On 10/26/2004 6:13 PM, Bruce Momjian wrote:

I believe Slony always needs threading, it just can be used even if the
OS doesn't fully support all thread-safe functions, so on 8.0 you use
--thread_safety_force.  Jan, is that correct?

Yes.

Slony allways uses pthreads and therefore it requires that on platforms, where the reentrant libc has a different definition for several global symbols (like errno), libpq is compiled with pthread compiler flags. If that actually leads to a "thread-safe" libpq or not is completely irrelevant, because Slony does not need the libpq to be thread-safe.

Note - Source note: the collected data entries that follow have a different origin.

/-- The whole device. past is the model's own record of the writes performed, latest first, with what memory held before each: a read may return it
(R299, R300). recs are the fault records of this cycle that wait for the event arbiter (R35). xlat are the translations used in each context that its page tables still gave at its last invalidation (R350); unmapped are the entries of page tables, by address, with
the pages of removed blocks that they no longer map until they are written again (R308, R368); errors are the soft errors
to come, by cycle (R332). -/
structure State where
  mem : Memory
  past : List Written
  queues : SMap Queue
  regs : Regs
  nextSeq : Nat
  events : List (Nat × EventKind)
  recs : List Rec
  tasks : List Task
  graphs : List Graph
  credits : List (Nat × Nat × Int)
  reserve : Option Reserve
  irqs : List Nat
  lockq : List LockReq
  slog : List LogEntry
  nextLog : Nat
  own : SMap OwnUnit
  cores : SMap CoreSave
  xlat : List TlbEntry
  unmapped : List (Nat × Nat)
  store : Store
  time : TimeUnit
  ttNext : SMap Nat
  fabric : Fabric
  hbm : List Stack
  mgmt : Mgmt
  power : Power
  cur : Actor
  arg : Arg
  agenda : List Turn
  inputs : List (Nat × Instr × Arg)
  errors : List (Nat × SoftError)
  cycle : Nat
  free : Nat
  deriving DecidableEq, Repr

/-- The tail and stack of a slot never opened. -/
def Tail.empty : Tail := ⟨[], [], [], [], []⟩

/-- The operator part of the configuration record before a boot has read one: DESIGN CHOICE (notes/assumptions/2.md). [DESIGN CHOICE, log 2] -/
def OperatorPart.reset : OperatorPart :=
  { devid := 0, ndom := 1, pcs := 0, slots := Vector.replicate 64 none, donate := false, testPeriod := 0, chest0 := 0, chest1 := 0
    interleave := false, timeRef := .host, syncInt := 2000000000, finj := [] }

/-- An HBM stack at reset (R394: MODE 1, counts 0; the fields from the record 0, notes/assumptions/2.md). [DESIGN CHOICE, log 2] -/
def Stack.reset : Stack :=
  { mode := 1, donate := false, tpc := 0, tbank := 0, ce := 0, ue := 0, ppr := 0, remap := 0, trains := 0, wq := []
    test := none, parked := [], softLines := [], badLines := [], corrected := [], candidates := [], used := [], hard := []
    area := [], barred := false }

/-- A Fjostan port at reset (R432). [DESIGN CHOICE, log 2] -/
def Port.reset : Port := ⟨0, 0, 0, 0, 0, 0, [], [], [], [], [], [], 0, [], 0⟩

/-- The device right after reset: nothing booted, nothing enabled, nothing listed in memory (R394, R398, R400, R412, R432,
R437; values the spec does not give: notes/assumptions/1.md to 4.md). [DESIGN CHOICE, log 2] -/
def State.reset : State :=
  { mem := [], past := [], queues := [], regs := ⟨0, 0, 0, 10000, 0⟩, nextSeq := 0, events := [], recs := [], tasks := [], graphs := []
    credits := [], reserve := none, irqs := [], lockq := [], slog := [], nextLog := 0, own := [], cores := []
    xlat := [], unmapped := []
    store := ⟨[], [], [], [], [], [], [], [], 0⟩
    time := ⟨0, 0, 0, 0, false, 0, 0⟩
    ttNext := []
    fabric := ⟨List.replicate 16 Port.reset, [], 0, [], [], [], [], [], false, false, []⟩
    hbm := List.replicate 12 Stack.reset
    mgmt := ⟨.off, Vector.replicate 16 0, OperatorPart.reset, none, ⟨[], [], [], []⟩, 0, 0, 0, 0, []⟩
    power := ⟨List.replicate 32 0, 0, [], []⟩
    cur := ⟨0, 0, .c, .issue, 0, 0, 0⟩, arg := .none, agenda := [], inputs := [], errors := [], cycle := 0, free := 0 }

A good example for what happens is Solaris. If libpq is compiled without -pthreads, then "errno" is just the good old "extern int errno;". But if it is compiled with -pthreads, then "errno" is #defined to dereferencing the result of a function, like "*(__thread_errno())" and that function returns the thread specific error variable and int*. Since slon is compiled with pthreads, it links against the reentrant libc which places error codes in the thread specific error variable. Why in devils name that reentrant libc also has a global errno variable at all is a secret to me and probably the last developer who knew that has left Sun 5 years ago, but it has one and leaves it just zero all the time. Since it has one, the extern reference errno from the non -pthread compiled libpq is resolved just fine ... to a location of 4 wasted, meaningless bytes.